====== SOURCE RECORDS ======

-- ==== Sys2Proof/Machine/Layout.lean ====
section
/-! DEFINITION. Sizes of layouts (`30_encoding.md` rule R60), look-ups in a configuration, the layouts the
spec fixes (R61, `44_interaction.md` rules R124, R129, R130), and the separate conditions a configuration
must meet (R54 to R59, R62, R63). -/

namespace Sys2Proof

/-! ## Sizes (R60) -/

/-- The bits a bit item takes in its group (R57). -/
def BitItem.width : BitItem → Nat
  | .ub w => w
  | .eb _ w => w
  | .rb w => w

/-- `T = w1 + ... + wm`, the total width of a group (R57). -/
def groupBits : List (FieldName × BitItem) → Nat
  | [] => 0
  | (_, g) :: gs => g.width + groupBits gs

/-- The bytes a leaf item takes (R60). -/
def LeafItem.size : LeafItem → Nat
  | .u k => k
  | .i k => k
  | .enum _ k => k
  | .bits gs => groupBits gs / 8

/-- The bytes a plain item takes (R60). -/
def PlainItem.size : PlainItem → Nat
  | .leaf it => it.size
  | .rsv k => k
  | .arr e c => c * e.size

/-- The bytes an item takes (R60): `rec(FIGURE)` has size 15. -/
def Item.size : Item → Nat
  | .plain it => it.size
  | .figure => figureSize
  | .figures c => c * figureSize

/-- The size of a list of named items, given the size of one (R60). -/
def sizeOfItems {ι : Type} (size : ι → Nat) : List (FieldName × ι) → Nat
  | [] => 0
  | (_, it) :: items => size it + sizeOfItems size items

/-! ## Fixed layouts -/

/-- The items of `LAYOUTS[TAG_RID]` before its `tail` (R61). -/
def ridItems : List (FieldName × Item) :=
  [("sub_tag", .plain (.leaf (.u 2))),
   ("sender", .plain (.leaf (.enum .endpointId 2))),
   ("receiver", .plain (.leaf (.enum .endpointId 2)))]

/-- The sentry autonomy command: one 32-bit group (`44_interaction.md` rule R129). -/
def sentryLayout : List (FieldName × Item) :=
  [("s", .plain (.leaf (.bits
    [("flag0", .ub 1), ("flag1", .ub 1), ("exchange_count", .ub 11),
     ("request_count0", .ub 4), ("request_count1", .ub 4), ("reserved", .rb 11)])))]

/-- The radar autonomy command: one raw byte (`44_interaction.md` rule R130). -/
def radarLayout : List (FieldName × Item) :=
  [("cmd", .plain (.leaf (.u 1)))]

/-! ## Look-ups -/

/-- `TAGS` (`00_scope.md` rule R7): the domain of `LAYOUTS`. -/
def Config.tags (c : Config) : List U16 :=
  c.tagRid :: c.layouts.map (·.1)

/-- `LAYOUTS[tag]`, or `none` when `tag` is not in `TAGS` (`42_payload.md` rule R92). -/
def Config.layoutOf (c : Config) (tag : U16) : Option Layout :=
  if tag = c.tagRid then some .rid else (c.layouts.lookup tag).map .fixed

/-- `ENUMS[E].width`, or `none` when `E` is no key of `ENUMS`. -/
def Config.enumWidth (c : Config) (e : EnumName) : Option Nat :=
  (c.enums.lookup e).map (·.width)

/-- `raw` is in `ENUMS[E].legal`. -/
def Config.enumLegal (c : Config) (e : EnumName) (raw : Nat) : Bool :=
  match c.enums.lookup e with
  | some d => d.legal.contains raw
  | none => false

/-- The eight interaction variants with a mapped sub-tag (`44_interaction.md` rule R124). -/
def IxVariant.all : List IxVariant :=
  [.layerDelete, .figure1, .figure2, .figure5, .figure7, .customChar, .sentryCmd, .radarCmd]

/-- The sub-tag of an interaction variant (`44_interaction.md` rule R124). -/
def Config.subtagOf (c : Config) : IxVariant → U16
  | .layerDelete => c.ixSubtags.layerDelete
  | .figure1 => c.ixSubtags.figure1
  | .figure2 => c.ixSubtags.figure2
  | .figure5 => c.ixSubtags.figure5
  | .figure7 => c.ixSubtags.figure7
  | .customChar => c.ixSubtags.customChar
  | .sentryCmd => subtagSentry
  | .radarCmd => subtagRadar

/-- The layout of `data` under an interaction variant (`44_interaction.md` rule R124). -/
def Config.ixLayout (c : Config) : IxVariant → List (FieldName × Item)
  | .layerDelete => c.layerDeleteLayout.map fun p => (p.1, .plain p.2)
  | .figure1 => [("f", .figures 1)]
  | .figure2 => [("f", .figures 2)]
  | .figure5 => [("f", .figures 5)]
  | .figure7 => [("f", .figures 7)]
  | .customChar => [("fig", .figure), ("chars", .plain (.arr (.u 1) 30))]
  | .sentryCmd => sentryLayout
  | .radarCmd => radarLayout

/-- The robot-to-robot range, both ends inclusive (`30_encoding.md` rule R69). -/
def Config.inR2r (c : Config) (subtag : U16) : Bool :=
  decide (c.ixR2rLo.toNat ≤ subtag.toNat) && decide (subtag.toNat ≤ c.ixR2rHi.toNat)

/-! ## Item and group constraints (R55 to R59) -/

/-- The constraints of R57 on one bit item. -/
def BitItem.ok (c : Config) : BitItem → Bool
  | .ub w => decide (1 ≤ w) && decide (w ≤ 32)
  | .eb e w => decide (1 ≤ w) && decide (w ≤ 16) && c.enumWidth e == some w
  | .rb w => decide (1 ≤ w)

/-- No name twice among the members of a group (R57; `namesOk` asks it of the whole layout). -/
def namesUnique {ι : Type} (items : List (FieldName × ι)) : Bool :=
  decide (items.map (·.1)).Nodup

/-- The constraints of R55, R56 and R57 on a leaf item. -/
def LeafItem.ok (c : Config) : LeafItem → Bool
  | .u k => [1, 2, 4, 8].contains k
  | .i k => [1, 2, 4, 8].contains k
  | .enum e k => [1, 2].contains k && c.enumWidth e == some (8 * k)
  | .bits gs =>
    gs.all (fun g => g.2.ok c) && namesUnique gs && groupBits gs % 8 == 0 && decide (8 ≤ groupBits gs)

/-- The constraints of R58 and R59 on a plain item. -/
def PlainItem.ok (c : Config) : PlainItem → Bool
  | .leaf it => it.ok c
  | .rsv k => decide (1 ≤ k)
  | .arr e n => e.ok c && decide (1 ≤ n)

/-- The constraints of R59 on an item. -/
def Item.ok (c : Config) : Item → Bool
  | .plain it => it.ok c
  | .figure => true
  | .figures n => decide (1 ≤ n)

/-- The names of the fields inside a leaf item: those of a group's bit items (R57). -/
def LeafItem.names : LeafItem → List FieldName
  | .bits gs => gs.map (·.1)
  | _ => []

/-- The names of the fields inside a plain item. -/
def PlainItem.names : PlainItem → List FieldName
  | .leaf it => it.names
  | .rsv _ => []
  | .arr e _ => e.names

/-- The names of the fields inside an item. Those of a figure record belong to `FIGURE_LAYOUT`, another
layout. -/
def Item.names : Item → List FieldName
  | .plain it => it.names
  | _ => []

/-- The names of one layout: of its items and of the bit items in its groups (R54, R57; DEDUCED, safe: log 8). -/
def layoutNames {ι : Type} (names : ι → List FieldName) (items : List (FieldName × ι)) : List FieldName :=
  items.flatMap fun it => it.1 :: names it.2

/-- A letter or an underscore, then letters, digits and underscores. R54 says "identifiers" and no more: the
characters are a DESIGN CHOICE (safe: log 20). -/
def isIdentifier (name : FieldName) : Bool :=
  match name.toList with
  | [] => false
  | ch :: rest => (ch.isAlpha || ch == '_') && rest.all fun x => x.isAlphanum || x == '_'

/-- "Names are identifiers that are unique within one layout" (R54). -/
def namesOk {ι : Type} (names : ι → List FieldName) (items : List (FieldName × ι)) : Bool :=
  (layoutNames names items).all isIdentifier && decide (layoutNames names items).Nodup

/-- A list of named items obeys R54 to R59, given the constraints on one and the names inside one. -/
def itemsOk {ι : Type} (ok : ι → Bool) (names : ι → List FieldName) (items : List (FieldName × ι)) : Bool :=
  items.all (fun it => ok it.2) && namesOk names items

/-! ## The conditions of R63, by item -/

/-- Item 1: exactly one layout per tag. -/
def Config.oneLayoutPerTag (c : Config) : Bool :=
  decide c.tags.Nodup

/-- Item 2, and R62's first point: `TAG_GAME_STATUS` is in `TAGS` with a fixed-size layout. (`TAG_RID` is
in `TAGS` by the form of `Config`.) -/
def Config.hasGameStatus (c : Config) : Bool :=
  (c.layouts.lookup tagGameStatus).isSome

/-- Item 4 for the command layouts. (Item 3 holds by the form of `Layout`.) -/
def Config.layoutsOk (c : Config) : Bool :=
  c.layouts.all fun p => itemsOk (Item.ok c) Item.names p.2

/-- Items 4 and 6 for `FIGURE_LAYOUT`. -/
def Config.figureOk (c : Config) : Bool :=
  itemsOk (PlainItem.ok c) PlainItem.names c.figureLayout && sizeOfItems PlainItem.size c.figureLayout == figureSize

/-- Items 4 and 6 for `LAYER_DELETE_LAYOUT`. -/
def Config.layerDeleteOk (c : Config) : Bool :=
  itemsOk (PlainItem.ok c) PlainItem.names c.layerDeleteLayout
    && sizeOfItems PlainItem.size c.layerDeleteLayout == layerDeleteSize

/-- Item 5 for the table itself: one entry per name, EndpointId of width 16, every legal set a non-empty
subset of `[0, 2^width)`. -/
def Config.enumsOk (c : Config) : Bool :=
  decide (c.enums.map (·.1)).Nodup && c.enumWidth .endpointId == some 16
    && c.enums.all fun e => !e.2.legal.isEmpty && e.2.legal.all fun r => decide (r < 2 ^ e.2.width)

/-- Item 7: eight distinct sub-tags, none in the robot-to-robot range. -/
def Config.subtagsOk (c : Config) : Bool :=
  decide (IxVariant.all.map c.subtagOf).Nodup && IxVariant.all.all fun v => !c.inR2r (c.subtagOf v)

/-- `IX_R2R_LO <= IX_R2R_HI` (`00_scope.md` rule R7). -/
def Config.r2rOrdered (c : Config) : Bool :=
  decide (c.ixR2rLo.toNat ≤ c.ixR2rHi.toNat)

/-! ## The facts of R14 and R62 that bind every configuration -/

/-- The sixteen names of `00_scope.md` rule R14. -/
def EnumName.named : List EnumName :=
  [.robotID, .endpointId, .gameType, .gameProgress, .gameResult, .refereeWarningLevel, .occupyType,
   .dartTarget, .dartSelectionTarget, .hpDeductionReason, .bulletType, .shooterNumber,
   .figureOperateType, .figureType, .figureColor, .layerDeleteType]

/-- The domain of `ENUMS` contains the sixteen names of R14. -/
def Config.namesEnums (c : Config) : Bool :=
  EnumName.named.all fun e => (c.enumWidth e).isSome

/-- The shape of MapPathData: three items of 5 bytes together, two arrays of 49 signed bytes, a 2-byte
sender id (R62). -/
def isMapPath : List (FieldName × Item) → Bool
  | [(_, a), (_, b), (_, d), (_, .plain (.arr (.i 1) 49)), (_, .plain (.arr (.i 1) 49)),
      (_, .plain (.leaf (.u 2)))] => a.size + b.size + d.size == 5
  | [(_, a), (_, b), (_, d), (_, .plain (.arr (.i 1) 49)), (_, .plain (.arr (.i 1) 49)),
      (_, .plain (.leaf (.enum .endpointId 2)))] => a.size + b.size + d.size == 5
  | _ => false

/-- From bit position `s` of a group on: a `ub(12)` field and a `ub(4)` field, one directly after the other in
either order, with the last bit of the first and the first bit of the second in one byte. R62 says "share a
byte"; that the two are adjacent is DEDUCED from `91_not_in_source.md` N12 (safe: log 9). -/
def sharesByte : List (FieldName × BitItem) → Nat → Bool
  | (_, .ub v) :: (n, .ub w) :: gs, s =>
    ((v == 12 && w == 4 || v == 4 && w == 12) && (s + v - 1) / 8 == (s + v) / 8)
      || sharesByte ((n, .ub w) :: gs) (s + v)
  | (_, g) :: gs, s => sharesByte gs (s + g.width)
  | [], _ => false

/-- The groups of a leaf item. -/
def LeafItem.groups : LeafItem → List (List (FieldName × BitItem))
  | .bits gs => [gs]
  | _ => []

/-- The groups of a plain item, the one of an array's elements included. -/
def PlainItem.groups : PlainItem → List (List (FieldName × BitItem))
  | .leaf it => it.groups
  | .rsv _ => []
  | .arr e _ => e.groups

/-- The groups of an item, those of a figure record included. -/
def Item.groups (c : Config) : Item → List (List (FieldName × BitItem))
  | .plain it => it.groups
  | .figure => c.figureLayout.flatMap fun it => it.2.groups
  | .figures _ => c.figureLayout.flatMap fun it => it.2.groups

/-- The groups of a layout, wherever they stand in it. -/
def layoutGroups (c : Config) (items : List (FieldName × Item)) : List (List (FieldName × BitItem)) :=
  items.flatMap fun it => it.2.groups c

/-- The shape of SimulateControl: some group as in `sharesByte` (R62). R62 does not say where in the layout the
group stands: an item of its own, the element of an array and a member of a figure record all count (DESIGN
CHOICE, safe: log 21). -/
def isSimulateControl (c : Config) (items : List (FieldName × Item)) : Bool :=
  (layoutGroups c items).any fun gs => sharesByte gs 0

/-- The tag of "robot-custom-data" (R62). -/
def tagRobotCustomData : U16 := 0x0309

/-- R62's four variants are four members of `TAGS` beside `TAG_RID`: GameStatus (`hasGameStatus`), the variant
with tag 0x0309, a MapPathData and a SimulateControl of two further tags (DEDUCED, safe: log 22). -/
def Config.hasKnownVariants (c : Config) : Bool :=
  (c.layouts.lookup tagRobotCustomData).isSome
    && c.layouts.any fun m => isMapPath m.2 && c.layouts.any fun sc => isSimulateControl c sc.2
      && decide [tagGameStatus, tagRobotCustomData, m.1, sc.1].Nodup

end Sys2Proof
end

======

_WHAT YOU ARE ASKED TO DO:_
Among the entries above, locate the lines containing "2 ^ e.2.width)" and "(safe: log 9). -/", and transcribe exactly those two lines and all lines between.

_SOLUTION FOR THIS EXERCISE:_
    && c.enums.all fun e => !e.2.legal.isEmpty && e.2.legal.all fun r => decide (r < 2 ^ e.2.width)

/-- Item 7: eight distinct sub-tags, none in the robot-to-robot range. -/
def Config.subtagsOk (c : Config) : Bool :=
  decide (IxVariant.all.map c.subtagOf).Nodup && IxVariant.all.all fun v => !c.inR2r (c.subtagOf v)

/-- `IX_R2R_LO <= IX_R2R_HI` (`00_scope.md` rule R7). -/
def Config.r2rOrdered (c : Config) : Bool :=
  decide (c.ixR2rLo.toNat ≤ c.ixR2rHi.toNat)

/-! ## The facts of R14 and R62 that bind every configuration -/

/-- The sixteen names of `00_scope.md` rule R14. -/
def EnumName.named : List EnumName :=
  [.robotID, .endpointId, .gameType, .gameProgress, .gameResult, .refereeWarningLevel, .occupyType,
   .dartTarget, .dartSelectionTarget, .hpDeductionReason, .bulletType, .shooterNumber,
   .figureOperateType, .figureType, .figureColor, .layerDeleteType]

/-- The domain of `ENUMS` contains the sixteen names of R14. -/
def Config.namesEnums (c : Config) : Bool :=
  EnumName.named.all fun e => (c.enumWidth e).isSome

/-- The shape of MapPathData: three items of 5 bytes together, two arrays of 49 signed bytes, a 2-byte
sender id (R62). -/
def isMapPath : List (FieldName × Item) → Bool
  | [(_, a), (_, b), (_, d), (_, .plain (.arr (.i 1) 49)), (_, .plain (.arr (.i 1) 49)),
      (_, .plain (.leaf (.u 2)))] => a.size + b.size + d.size == 5
  | [(_, a), (_, b), (_, d), (_, .plain (.arr (.i 1) 49)), (_, .plain (.arr (.i 1) 49)),
      (_, .plain (.leaf (.enum .endpointId 2)))] => a.size + b.size + d.size == 5
  | _ => false

/-- From bit position `s` of a group on: a `ub(12)` field and a `ub(4)` field, one directly after the other in
either order, with the last bit of the first and the first bit of the second in one byte. R62 says "share a
byte"; that the two are adjacent is DEDUCED from `91_not_in_source.md` N12 (safe: log 9). -/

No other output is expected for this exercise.